Reviewer #2:Quandt et al. investigate the mutational pathway that allowed the evolution of citrate consumption in one population of E. coli in the Lenski Long-Term Experiment. It was known that a mutation involving citT was important for initial citrate uptake and a second mutation in dctA was essential for full utilization of the resource. However, the rarity of the adaptation (occurring in only 1 of 12 populations) suggested that other potentiating mutations were involved. The authors argue that a mutation in citrate synthase (gltA) was a critical for enabling citrate consumption to evolve. They show that the gltA1 mutation arose before the E. coli evolved citrate import, and that the initial citT mutation is deleterious in the absence of gltA1. The authors demonstrate that gltA1 can increase fitness on acetate, but that the mutation becomes deleterious once cells have acquired the ability to utilize citrate. A second set of mutations (termed gltA2) is able to compensate for the cost of gltA1. The authors show that gltA1 increases activity of citrate synthase by removing allosteric inhibition by NADH, while subsequent mutations in the gene reduce activity of the protein through a variety of methods. Finally Quandt et al. use metabolic modeling to show that optimal growth on acetate involves increased flux through citrate synthase relative to glucose, and that optimal growth on citrate requires no flux through this pathway. Combining these bits of evidence the authors suggest that utilization of citrate involved a mutation in gltA that improved growth on acetate and potentiated the citT mutation, by increasing flux through TCA. Once cells became strong citrate utilizers, the initial gltA mutation became deleterious driving the evolution of a diversity of secondary mutations to compensate for its cost. This manuscript represents an extensive amount of work, and I think it will be of great interest to many in the experimental evolution community.

I would like to see a little more attention paid to the significance of the research. I appreciate that the authors do not oversell their work, but I think the manuscript would greatly benefit from a few more sentences about how this relates to our general understanding of evolutionary processes. Additionally, it seems like some of the results do not add directly to the narrative that is being developed.

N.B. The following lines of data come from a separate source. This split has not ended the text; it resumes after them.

-- ==== Sys2Proof/Config.lean ====
section
/-! DEFINITION. What an implementation fixes (the parameter set, 00_scope.md R6) and the one free value the model
draws (the Device's answer to a read, 20_memory.md R42). The record of a bus transaction (20_memory.md R44) stands
here because the draw may depend on the history. The checks on a parameter set are in Machine/Params.lean. -/

namespace Sys2Proof

/-- The values of BUS_BYTE_ORDER, a parameter that no rule reads (20_memory.md R36, 92_eei_decisions.md D20). DESIGN CHOICE, log 2:
00_scope.md R6 gives it no width and no list of values and 91_not_in_source.md N9 finds none, so that there are these two is the
model's choice. -/
inductive ByteOrder where
  | little
  | big
  deriving DecidableEq, Repr

/-- The OPEN parameters of 00_scope.md R6, the model's arguments. Register offsets are indexes, not byte offsets.
The address width is itself open, so addresses, sizes and indexes are natural numbers. -/
structure Params where
  /-- `ADDR_W` -/
  addrW : Nat
  /-- `BASE_ADDR` -/
  baseAddr : Nat
  /-- `WINDOW_BYTES` -/
  windowBytes : Nat
  /-- `OFF_MDR` -/
  offMdr : Nat
  /-- `OFF_LCR` -/
  offLcr : Nat
  /-- `OFF_DLL` -/
  offDll : Nat
  /-- `OFF_DLM` -/
  offDlm : Nat
  /-- `OFF_FCR` -/
  offFcr : Nat
  /-- `OFF_LSR` -/
  offLsr : Nat
  /-- `OFF_THR` -/
  offThr : Nat
  /-- `VAL_MDR_ENTER` -/
  valMdrEnter : Word
  /-- `VAL_MDR_EXIT` -/
  valMdrExit : Word
  /-- `VAL_LCR_DLAB` -/
  valLcrDlab : Word
  /-- `VAL_LCR_8N1` -/
  valLcr8n1 : Word
  /-- `VAL_FCR_CLEAR` -/
  valFcrClear : Word
  /-- `MASK_LSR_THRE` -/
  maskLsrThre : Word
  /-- `BUS_BYTE_ORDER` -/
  busByteOrder : ByteOrder
  deriving DecidableEq, Repr

/-- The kind of a bus transaction (20_memory.md R44). -/
inductive BusKind where
  | read
  | write
  deriving DecidableEq, Repr

/-- One record of the bus-event history (20_memory.md R44). For a write, `value` is the written word; for a read, the
word the Device returned. -/
structure BusEvent where
  kind : BusKind
  /-- the register index -/
  off : Nat
  /-- the byte address, below `2^ADDR_W` in an admitted parameter set -/
  addr : Nat
  value : Word
  deriving DecidableEq, Repr

/-- FREE VALUE: what the Device answers to its `draw`-th read, at byte address `addr`, after the transactions of
`history`. "any value, under no law (an oracle draw)" (20_memory.md R42, 40_register_access.md R68). DESIGN CHOICE of
form, log 3: no body, so nothing can be proved of it. -/
opaque Config.deviceDraw (draw : Nat) (history : List BusEvent) (addr : Nat) : Word

end Sys2Proof
end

We have added a paragraph to the end of the paper to further speak to the broader significance of our findings:

“More broadly, our results demonstrate that evolutionary innovations may rely not only on the acquisition of novel genes or the co-option of molecular machinery […] that lead to the successful colonization of new niches.”

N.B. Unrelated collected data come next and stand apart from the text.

-- ==== Sys2Proof/Machine/Agents.lean ====
section
/-! DEFINITION. The steps of the agents (00_scope.md R11): the Host step that accepts a word (30_encoding.md R59, R61), the
Block step (41_configuration.md R75, 42_transmit.md R84, R86), and the moves of the environment. Machine/Step.lean only
calls `takeStep`. -/

namespace Sys2Proof.Machine

/-- The Host step of 30_encoding.md R59 on the word `w`: a legal word is executed, an illegal one only records
ILLEGAL_COMMAND (R58, 60_exceptions.md R94). -/
def acceptWord (w : Cmd) (s : State) : Host.Outcome State Fault Refusal :=
  match decode w with
  | .ok i => exec i s
  | .error _ => whenReady s fun t => t.recordError .illegalCommand

/-- The word on the port is taken by its acceptance (30_encoding.md R61). -/
def State.popWord (s : State) : State := { s with hostWords := s.hostWords.tail }

/-- The port is ready: a presented word is accepted, and without one the block waits (70_reset_and_hazards.md R108; DEDUCED,
log 6). -/
def hostStep (s : State) : Host.Outcome State Fault Refusal :=
  match s.hostWords with
  | [] => .next s
  | w :: _ => acceptWord w s.popWord

/-- The Block step of the phase: exactly one bus transaction, or, in IDLE, none is enabled. While the Device does not
complete the transaction the block is stuck: no step of it happens and BUSY stays 1 (20_memory.md R51; log 7). -/
def blockStep (s : State) : State :=
  if s.device.stalled then s
  else
    match s.phase with
    | .idle => s
    | .cfg => cfgStep s
    | .poll => pollStep s
    | .tx => txStep s

/-- The Host step or Block step that is enabled; ready decides which (10_state.md R21). -/
def proceed (s : State) : Host.Outcome State Fault Refusal :=
  if s.ready then hostStep s else .next (blockStep s)

/-- The Host samples STATUS: no side effect on the block (10_state.md R19); the Host keeps what it saw (log 10). -/
def State.sampleStatus (s : State) : State := { s with hostSamples := s.hostSamples ++ [s.status] }

/-- A move that has been made leaves the agenda. -/
def State.popMove (s : State) : State := { s with agenda := s.agenda.tail }

/-- One move (00_scope.md R11; 70_reset_and_hazards.md R112; log 1). -/
def makeMove (m : Move) (s : State) : Host.Outcome State Fault Refusal :=
  match m with
  | .proceed => proceed s
  | .deviceChange d => .next { s with device := d }
  | .sampleStatus => .next s.sampleStatus
  | .resetBlock => .next s.resetBlock

/-- The move of the next step: the agenda's first, or `proceed` (log 1). -/
def State.nextMove (s : State) : Move := s.agenda.headD .proceed

/-- One step of the model: one agent's step, under an admitted parameter set (20_memory.md R40). -/
def takeStep (s : State) : Host.Outcome State Fault Refusal :=
  if s.params.Admitted then makeMove s.nextMove s.popMove else .refused .parametersNotAdmitted

/-- The machine with the word `w` on the port and the port ready, its acceptance being the next move (log 9). -/
def State.presentWord (s : State) (w : Cmd) : State :=
  { s with phase := .idle, hostWords := w :: s.hostWords, agenda := .proceed :: s.agenda }

end Sys2Proof.Machine
end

Reviewer #3:This is a lovely piece of work. It fills in so many gaps and delivers something of real substance. For the most part I found it a pleasure to read and digest. The authors could do far better with their presentation of data in Figure 5 and Figure 6. To me, as someone who knows the TCA cycle and even cares about it, I struggled to make sense of Figure 5. Figure 6 similar left me confused. I appreciate the attempt to present the full picture – and this absolutely must be retained – but the reader has to be taken through the data. At the present time there is simply too much information. This frustrates me because I want to understand the full weight of the data. After pouring over Figure 5 and Figure 6, the caption and the text, I began to wonder whether I had fully understood what had come before.

We have split each of these figures into two new figures and greatly expanded the figure captions in hopes of better explaining the data being presented and putting it in context.